Awaiting the Mavericks in Pittsburgh is St. Cloud State, one of Minnesota State’s oldest rivals going all the way back to the inaugural 1969-70 season. It’s the first NCAA Tournament meeting between the two schools separated by a little more than 100 miles and the Mavericks own a 63-56-13 all-time advantage over the Huskies in Division I and II play.

The matchup could not be more appropriate for Minnesota State’s virgin venture to the Frozen Four.

“That was one team that would play us all the way throughout the years; they gave us a chance our first season,” Brose said. “I look back to all the games we played against (long-time SCSU coach) Charlie Basch. He and I are very close friends. We would get together and play golf in the summer and we’re both Concordia (Minn.) graduates so I look at that a really being neat.”

While Brose passed the Minnesota State coaching torch on long ago, first to his assistant Troy Jutting before Mike Hastings arrived in 2012, he remains close to the program he birthed and believes it could not be in better hands.

“I think he’s the best coach in the United States,” Brose said of Hastings. “I think he can coach anywhere and I’m glad he’s coaching at our place.
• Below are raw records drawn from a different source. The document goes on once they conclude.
-- ==== Sys2Proof/Machine/Stack.lean ====
section
/-! DEFINITION. The stack instructions Pop, Dup, Push (spec rules R190 to R192). -/

namespace Sys2Proof.Machine

/-- Pop (R190): no effect on an empty stack; no memory is read. -/
def execPop (offset : Nat) (s : State) : Outcome :=
  (Eff.ok () (if s32 s.sp < Config.spEmpty then jumpSp (spRel s offset) s else s)).thenAdvance

/-- Dup (R191): the word is read with the SP before the push. -/
def execDup (offset : Int) (s : State) : Outcome :=
  ((Eff.lift s (peek s.mem (spRel s offset))).bind fun v s1 => push v s1).thenAdvance

/-- Push (R192). -/
def execPush (value : Word) (s : State) : Outcome := (push value s).thenAdvance

end Sys2Proof.Machine
end

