-- ==== Sys2Proof/Laws/Text.lean ====
section
/-! SUPPORT. What the byte tests of trim and of the input parser accept. -/

namespace Sys2Proof.Machine

/-- The bytes trim removes are those of R168's set. -/
theorem isSpace_iff (b : Byte) : isSpace b = true ↔ b ∈ trimSet := by
  have all : ∀ n : Fin 256, isSpace (BitVec.ofNat 8 n) = true ↔ BitVec.ofNat 8 n ∈ trimSet := by decide +kernel
  simpa using all ⟨b.toNat, b.isLt⟩

/-- A byte has a value in a radix up to 16 exactly if it is a digit of R164 with that value. -/
theorem digitValue_eq_some {radix : Nat} (hr : radix ≤ 16) (b : Byte) (v : Nat) :
    digitValue radix b = some v ↔ IsDigit radix b v := by
  unfold digitValue IsDigit
  simp only
  constructor
  · generalize hw : (if 48 ≤ b.toNat ∧ b.toNat ≤ 57 then b.toNat - 48
      else if 97 ≤ b.toNat ∧ b.toNat ≤ 102 then b.toNat - 87
      else if 65 ≤ b.toNat ∧ b.toNat ≤ 70 then b.toNat - 55 else 16) = w
    intro h
    split at h
    · rename_i hlt
      simp only [Option.some.injEq] at h
      subst h
      refine ⟨hlt, ?_⟩
      repeat' split at hw
      all_goals omega
    · simp at h
  · rintro ⟨h1, h2⟩
    have e : (if 48 ≤ b.toNat ∧ b.toNat ≤ 57 then b.toNat - 48
        else if 97 ≤ b.toNat ∧ b.toNat ≤ 102 then b.toNat - 87
        else if 65 ≤ b.toNat ∧ b.toNat ≤ 70 then b.toNat - 55 else 16) = v := by
      repeat' split
      all_goals omega
    rw [e, if_pos h1]

end Sys2Proof.Machine
end

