/-! ## The guarded accesses (R63 to R66) -/

theorem peek_above {m : Memory} {a : Int} (h : 4092 < a) : peek m a = .ok 0 := by
  rw [peek_of_nonneg (by omega), Memory.wordOrZero, if_pos h]

theorem poke_out_of_range {m : Memory} {a : Int} {v : Word} (h : a < 0 ∨ 4092 < a) : poke m a v = .error (.addressFault a) := by
  rcases poke_cases m a v with ⟨_, he⟩ | ⟨_, _, _⟩
  · exact he
  · omega

theorem peekByte_out_of_range {m : Memory} {a : Int} (h : a < 0 ∨ 4095 < a) : peekByte m a = .error (.addressFault a) := by
  rcases peekByte_cases m a with ⟨_, he⟩ | ⟨_, _, _⟩
  · exact he
  · omega

theorem peekByte_of_le {m : Memory} {a : Nat} (h : a ≤ 4095) : peekByte m a = .ok (m.read a) := by
  rcases peekByte_cases m a with ⟨_, _⟩ | ⟨_, _, he⟩
  · omega
  · exact he

theorem pokeByte_out_of_range {m : Memory} {a : Int} {b : Byte} (h : a < 0 ∨ 4095 < a) :
    pokeByte m a b = .error (.addressFault a) := by
  rcases pokeByte_cases m a b with ⟨_, he⟩ | ⟨_, _, _⟩
  · exact he
  · omega

theorem pokeByte_of_le {m : Memory} {a : Nat} {b : Byte} (h : a ≤ 4095) : pokeByte m a b = .ok (m.write a b) := by
  rcases pokeByte_cases m a b with ⟨_, _⟩ | ⟨_, _, he⟩
  · omega
  · exact he

/-- Bytes other than the one written read as before. -/
theorem Memory.sameOutside_write (m : Memory) (a : Nat) (b : Byte) : m.SameOutside (m.write a b) a 1 := by
  intro x hx
  rw [Memory.read_write, if_neg (by omega)]

/-- Settles O8: each access by its range, the writes in range by what they store and by their frame. -/
theorem accessGuards : Obligations.AccessGuards := by
  refine ⟨fun m a => peek_of_neg, fun m a => peek_above, fun m a v => poke_out_of_range, fun m a v ha => ?_,
    fun m a => peekByte_out_of_range, fun m a b => pokeByte_out_of_range, fun m a b ha => ?_⟩
  · exact ⟨_, poke_of_le ha, by rw [peek_of_le ha, Memory.wordAt_writeWord], m.sameOutside_writeWord a v⟩
  · exact ⟨_, pokeByte_of_le ha, by rw [peekByte_of_le ha, Memory.read_write, if_pos rfl], m.sameOutside_write a b⟩

/-! ## The stored form of a word (R67) -/

/-- The bits that Push's rule for bit 27 sets are 31:28. -/
theorem getLsbD_signBits {i : Nat} (hi : i < 32) : (0xF0000000#32).getLsbD i = decide (28 ≤ i) := by
  have all : ∀ i : Fin 32, (0xF0000000#32).getLsbD i = decide (28 ≤ i.val) := by decide
  exact all ⟨i, hi⟩

theorem storedForm_of_bit27 {v : Word} (h : v.getLsbD 27 = true) : storedForm v = v ||| 0xF0000000#32 := by
  rw [storedForm, if_pos h]

theorem storedForm_of_not_bit27 {v : Word} (h : v.getLsbD 27 = false) : storedForm v = v := by
  rw [storedForm, if_neg (Bool.eq_false_iff.mp h)]

/-- The stored word bit by bit: bits 31:28 are set when bit 27 is, and every other bit is the value's. -/
theorem getLsbD_storedForm (v : Word) {i : Nat} (hi : i < 32) :
    (storedForm v).getLsbD i = (v.getLsbD i || v.getLsbD 27 && decide (28 ≤ i)) := by
  cases h : v.getLsbD 27 with
  | true => rw [storedForm_of_bit27 h, BitVec.getLsbD_or, getLsbD_signBits hi, Bool.true_and]
  | false => rw [storedForm_of_not_bit27 h, Bool.false_and, Bool.or_false]

theorem storedForm_low (v : Word) : (storedForm v).extractLsb' 0 28 = v.extractLsb' 0 28 := by
  apply BitVec.eq_of_getLsbD_eq
  intro i hi
  have hsmall : ¬ 28 ≤ i := by omega
  simp [hi, getLsbD_storedForm v (i := i) (by omega), hsmall]

theorem storedForm_high (v : Word) : (storedForm v).extractLsb' 28 4 = if v.getLsbD 27 then 15#4 else v.extractLsb' 28 4 := by
  apply BitVec.eq_of_getLsbD_eq
  intro i hi
  have hones : (15#4).getLsbD i = true := by
    have all : ∀ i : Fin 4, (15#4).getLsbD i = true := by decide
    exact all ⟨i, hi⟩
  rw [BitVec.getLsbD_extractLsb', getLsbD_storedForm v (by omega)]
  cases h : v.getLsbD 27 with
  | true => simp [hi, hones]
  | false => rw [if_neg Bool.false_ne_true, BitVec.getLsbD_extractLsb', Bool.false_and, Bool.or_false]

/-- Settles O9: `push_cases` by the room there is, the stored word by its bits. -/
theorem pushStoresAndExtends : Obligations.PushStoresAndExtends := by
  intro v s h0 hhi
  rcases push_cases v (by omega) hhi with ⟨hlt, he⟩ | ⟨hge, he⟩
  · exact ⟨by omega, fun _ => he⟩
  · refine ⟨fun _ => ⟨_, he, afterPush_sp v (by omega), ?_⟩, by omega⟩
    rw [afterPush_mem, Memory.wordAt_writeWord]
    exact ⟨Memory.sameOutside_writeWord _ _ _, storedForm_low v, storedForm_high v, rfl⟩

/-- Settles O10: `pop_cases` by the range of SP. -/
theorem popReadsAndClamps : Obligations.PopReadsAndClamps := by
  refine fun s => ⟨fun h0 h => ?_, fun h => ?_, fun h => ?_⟩
  · rw [pop_of_nonneg h0, Memory.wordOrZero, if_neg (by omega), afterPop, min_eq_left (by omega)]
    rfl
  · rw [pop_of_nonneg (by omega), Memory.wordOrZero, if_pos h, afterPop, min_eq_right (by omega)]
    rfl
  · rcases pop_cases s with ⟨_, he⟩ | ⟨_, _⟩
    · exact he
    · omega

/-! ## A run of pushes (R165) -/

/-- A word outside the bytes that changed reads as before. -/
theorem Memory.SameOutside.wordAt {m m' : Memory} {a n b : Nat} (h : m.SameOutside m' a n) (hb : b + 4 ≤ a ∨ a + n ≤ b) :
    m'.wordAt b = m.wordAt b :=
  Memory.wordAt_congr fun x h1 h2 => h x (by omega)

theorem afterPush_sameOutside (v : Word) (s : State) : s.mem.SameOutside (afterPush v s).mem (s32 s.sp - 4).toNat 4 :=
  Memory.sameOutside_writeWord _ _ _

/-- Pushes that find room change the bytes below the old top alone. -/
theorem afterPushes_sameOutside (ws : List Word) {s : State} (h : 4 * (ws.length : Int) ≤ s32 s.sp) :
    s.mem.SameOutside (afterPushes ws s).mem (s32 s.sp - 4 * ws.length).toNat (4 * ws.length) := by
  induction ws generalizing s with
  | nil => exact fun _ _ => rfl
  | cons v vs ih =>
    rw [List.length_cons] at h ⊢
    push_cast at h
    have hsp := afterPush_sp v (s := s) (by omega)
    intro x hx
    rw [afterPushes, ih (by omega) x (by omega), afterPush_sameOutside v s x (by omega)]

/-- The words lie below the old top in the order they were pushed. -/
theorem afterPushes_wordAt (ws : List Word) {s : State} (h : 4 * (ws.length : Int) ≤ s32 s.sp) {k : Nat} (hk : k < ws.length) :
    (afterPushes ws s).mem.wordAt ((s32 s.sp).toNat - 4 * (k + 1)) = storedForm ws[k] := by
  induction ws generalizing s k with
  | nil => cases hk
  | cons v vs ih =>
    rw [List.length_cons] at h hk
    push_cast at h
    have hsp := afterPush_sp v (s := s) (by omega)
    cases k with
    | zero =>
      have hrest := afterPushes_sameOutside vs (s := afterPush v s) (by omega)
      rw [afterPushes, hrest.wordAt (by omega), afterPush_mem, show (s32 s.sp).toNat - 4 * (0 + 1) = (s32 s.sp - 4).toNat by omega]
      exact Memory.wordAt_writeWord _ _ _
    | succ k =>
      rw [afterPushes, show (s32 s.sp).toNat - 4 * (k + 1 + 1) = (s32 (afterPush v s).sp).toNat - 4 * (k + 1) by omega,
        ih (by omega) (by omega)]
      rfl

theorem pushAll_of_room {ws : List Word} {s : State} (h : 4 * (ws.length : Int) ≤ s32 s.sp) (hhi : s32 s.sp ≤ 4096) :
    pushAll ws s = .ok () (afterPushes ws s) := by
  rcases pushAll_cases ws (by omega) hhi with ⟨_, he⟩ | ⟨done, w, rest, rfl, hd, _, hlt, _⟩
  · exact he
  · rw [List.length_append, List.length_cons] at h
    push_cast at h
    omega
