-- ==== Sys2Proof/Machine/Egress.lean ====
section
/-! DEFINITION. Egress lanes: take, sending, return, triggers (R59, R60, R100 to R113, R117). -/

namespace Sys2Proof.Machine

/-! ## Take (R60, R107, R117) -/

/-- What a take finds (R60). -/
inductive TakeSource where
  | submitted (i : SlotId) (rest : List SlotId)
  | ready (m : LaneId) (i : SlotId) (rest : List SlotId)
  | lingering (i : SlotId)
  | none
deriving DecidableEq, Repr

/-- The sources after the submit queue: the ready queue of the bound lane, then the linger place under REPEAT_LAST. -/
def State.lingerSource (s : State) (n : LaneId) : TakeSource :=
  let l := s.lane n
  if l.cfg.egPolicy = .repeatLast then
    match l.linger with
    | some i => .lingering i
    | none => .none
  else .none

/-- The sources of a take in their order (R60); safe mode examines none. -/
def State.takeSource (s : State) (n : LaneId) : TakeSource :=
  if s.sup.safeMode then .none
  else
    let l := s.lane n
    match l.submitQ with
    | i :: rest => .submitted i rest
    | [] =>
      match l.binding with
      | none => s.lingerSource n
      | some m =>
        match (s.lane m).readyQ with
        | i :: rest => .ready m i rest
        | [] => s.lingerSource n

/-- The slot is DRAINING in the lane's current place, and the lane enters SENDING with nothing fetched or sent (R107, R110);
the CRC check is decided here (R112). -/
def State.startSending (s : State) (n : LaneId) (i : SlotId) : State :=
  let s := s.updSlot i fun r => { r with st := .draining }
  let r := s.slot i
  s.updLane n fun l =>
    { l with
      cur := some i, sub := .sending, fifo := [], fetched := 0, sent := 0, frameLen := r.length
      checking := if l.cfg.crcCheck && r.stats.isSome then some crcStart else none }

/-- The policy that decides a take that yields NONE (R107): the lane's own, or the safe policy under safe mode (R117). -/
def State.emptyPolicy (s : State) (n : LaneId) : EgressPolicy :=
  if s.sup.safeMode then (if s.sup.safeFill then .emitFill else .idle) else (s.lane n).cfg.egPolicy

/-- The take of egress lane `n` and what the lane does with its outcome (R60, R107). -/
def State.serveTake (s : State) (n : LaneId) : State :=
  match s.takeSource n with
  | .submitted i rest => (s.updLane n fun l => { l with submitQ := rest }).startSending n i
  | .ready m i rest => (s.updLane m fun l => { l with readyQ := rest }).startSending n i
  | .lingering i =>
    let s := s.updSlot i fun r =>
      { r with repeats := satInc r.repeats, flags := { r.flags with repeated := true } }
    let s := (s.updLane n fun l => { l with linger := none }).startSending n i
    let s := s.count n fun c => { c with repeated := satInc c.repeated }
    let r := s.slot i
    if (s.lane n).cfg.frameEvents then s.raiseLane n .frameRepeated (some i) (halves r.seq.toNat r.repeats.toNat) else s
  | .none =>
    match s.emptyPolicy n with
    | .emitFill => s.updLane n fun l => { l with sub := .sendingFill, fillSent := 0, fifo := [] }
    | .idle | .repeatLast => s.updLane n fun l => { l with sub := .idle }

/-! ## Sending (R100, R109 to R112) -/

/-- The length of a fill frame (R109). -/
def Lane.fillLength (l : Lane) : Nat := l.fillLen.toNat + 1

/-- A word on the stream port of an egress lane: data and markers (R100). -/
structure Offer where
  data : Word
  sof  : Bool
  eof  : Bool
  err  : Bool
deriving DecidableEq, Repr

/-- The word an egress lane offers with Ln_VALID true (R100), or `none` while Ln_VALID is false. -/
def State.offered (s : State) (n : LaneId) : Option Offer :=
  let l := s.lane n
  if l.cfg.dir = .egress ∧ l.moving = true then
    match l.sub with
    | .sending =>
      match l.fifo with
      | [] => none
      | e :: _ => some ⟨e.data, l.sent == 0, l.sent + 1 == l.frameLen, e.err⟩
    | .sendingFill => some ⟨l.fillWord, l.fillSent == 0, l.fillSent + 1 == l.fillLength, false⟩
    | _ => none
  else none

/-- The lane ends a frame (R109, R113): a STOPPING lane stops, and any other is IDLE and, if free-running, takes again. -/
def State.endEgressFrame (s : State) (n : LaneId) : State :=
  if (s.lane n).st = .stopping then s.stopAtBoundary n
  else (s.updLane n fun l => { l with sub := .idle }).nudge n

/-- The last fill word has been sent (R109). -/
def State.endFill (s : State) (n : LaneId) : State :=
  let s := s.count n fun c => { c with fills := satInc c.fills }
  let l := s.lane n
  let s := if l.cfg.frameEvents then s.raiseLane n .fillSent none (placed l.fillLength 0) else s
  s.endEgressFrame n

/-- The lane after one word of its slot frame is sent (R110, R112). -/
def Lane.sentWord (l : Lane) (o : Offer) : Lane :=
  { l with fifo := l.fifo.drop 1, sent := l.sent + 1, checking := l.checking.map fun c => crcWord c o.data }

/-- A transfer sends the word offered (R100); with none offered Ln_READY is ignored. The last word of a slot frame requests
the return (R110), the last word of a fill frame ends it. -/
def State.send (s : State) (n : LaneId) : State :=
  match s.offered n with
  | none => s
  | some o =>
    if (s.lane n).sub = .sendingFill then
      let s := s.updLane n fun l => { l with fillSent := l.fillSent + 1 }
      if o.eof then s.endFill n else s
    else
      let s := s.updLane n fun l => l.sentWord o
      let s := if o.err then s.count n fun c => { c with eccWords := satInc c.eccWords } else s
      if o.eof then (s.updLane n fun l => { l with sub := .closing }).ask (.ret n) else s

/-! ## Return (R59, R112, R113) -/

/-- The crc of the words sent, where the check was made and failed (R112). -/
def State.crcFailure (s : State) (n : LaneId) (i : SlotId) : Option Word :=
  match (s.lane n).checking, (s.slot i).stats with
  | some reg, some st => if ~~~reg = st.crc then none else some (~~~reg)
  | _, _ => none

/-- The disposal of a finished slot by the lane's policy and the slot's flags (R59), with the slots that it returned. -/
def State.dispose (s : State) (n : LaneId) (i : SlotId) : State × List SlotId :=
  let l := s.lane n
  let s := s.updLane n fun l => { l with cur := none }
  if l.cfg.egPolicy = .repeatLast ∧ (s.slot i).flags.eccBad = false then
    let old := l.linger.toList
    let s := (s.returnAll old).updSlot i fun r => { r with st := .linger }
    (s.updLane n fun l => { l with linger := some i }, old)
  else (s.returnSlot i, [i])

/-- The return of egress lane `n` and the end of its frame (R59, R113). The lane's next take is caused before the allocate of
a lane that the returned slot wakes. DESIGN CHOICE (assumption 9). -/
def State.serveReturn (s : State) (n : LaneId) : State :=
  match (s.lane n).cur with
  | none => s
  | some i =>
    let failed := s.crcFailure n i
    let s := match failed with
      | none => s
      | some _ => s.updSlot i fun r => { r with flags := { r.flags with crcMismatch := true } }
    let r := s.slot i
    let (s, gone) := s.dispose n i
    let s := match failed with
      | none => s
      | some crc =>
        (s.count n fun c => { c with crcMismatch := satInc c.crcMismatch }).raiseLane n .crcMismatch (some i) crc
    let s := s.count n fun c => { c with sent := satInc c.sent }
    let s :=
      if (s.lane n).cfg.frameEvents then s.raiseLane n .frameSent (some i) (halves r.seq.toNat (r.length - 1)) else s
    (s.endEgressFrame n).tellOwners gone

/-! ## Triggers (R105, R106) -/

/-- The words of the frame in progress that a lane has sent so far (R106, R115). -/
def Lane.wordsSent (l : Lane) : Nat :=
  match l.sub with
  | .sending | .closing => l.sent
  | .sendingFill => l.fillSent
  | _ => 0

/-- A missed edge is counted and reported (R106). -/
def State.missTrigger (s : State) (n : LaneId) : State :=
  let l := s.lane n
  (s.count n fun c => { c with triggersMissed := satInc c.triggersMissed }).raiseLane n .triggerMissed l.cur
    (placed l.wordsSent 0)

/-- Ln_TRIG is sampled (R105): an edge on a triggered lane that is RUNNING and IDLE requests a take; during a frame or while
STOPPING it is missed; on an OFF or STOPPED lane it is ignored. -/
def State.sampleTrigger (s : State) (n : LaneId) (level : Bool) : State :=
  let l := s.lane n
  let edge := level && !l.trig
  let s := s.updLane n fun l => { l with trig := level }
  if edge = true ∧ l.cfg.dir = .egress ∧ l.cfg.triggered = true ∧ l.moving = true then
    if l.st = .running ∧ l.sub = .idle then (s.updLane n fun l => { l with sub := .taking }).ask (.take n)
    else s.missTrigger n
  else s

end Sys2Proof.Machine
end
“He demands a lot of the kids but he gives a lot back and he’s been a winner everywhere he’s been.”

Brose said he has never watched a practice in his going on 21 years of retirement, but prior to COVID he enjoyed congratulating the coaches and players personally after a win at home and he and Hastings exchange texts after big road wins. He envisions big things ahead for his beloved Mavericks under Hastings.

“I might have been part of setting the blocks, building the foundation for the program, but he is certainly the person that’s putting the skyscrapers on top of that foundation.”

Minnesota Hockey Magazine Executive Editor Brian Halverson is a former member of the Minnesota Chapter of the Professional Hockey Writers Association. His work has been published in the Pittsburgh Tribune-Review, Miami Herald, St. Paul Pioneer Press, Hartford Courant, Dallas Morning News and ESPN.com.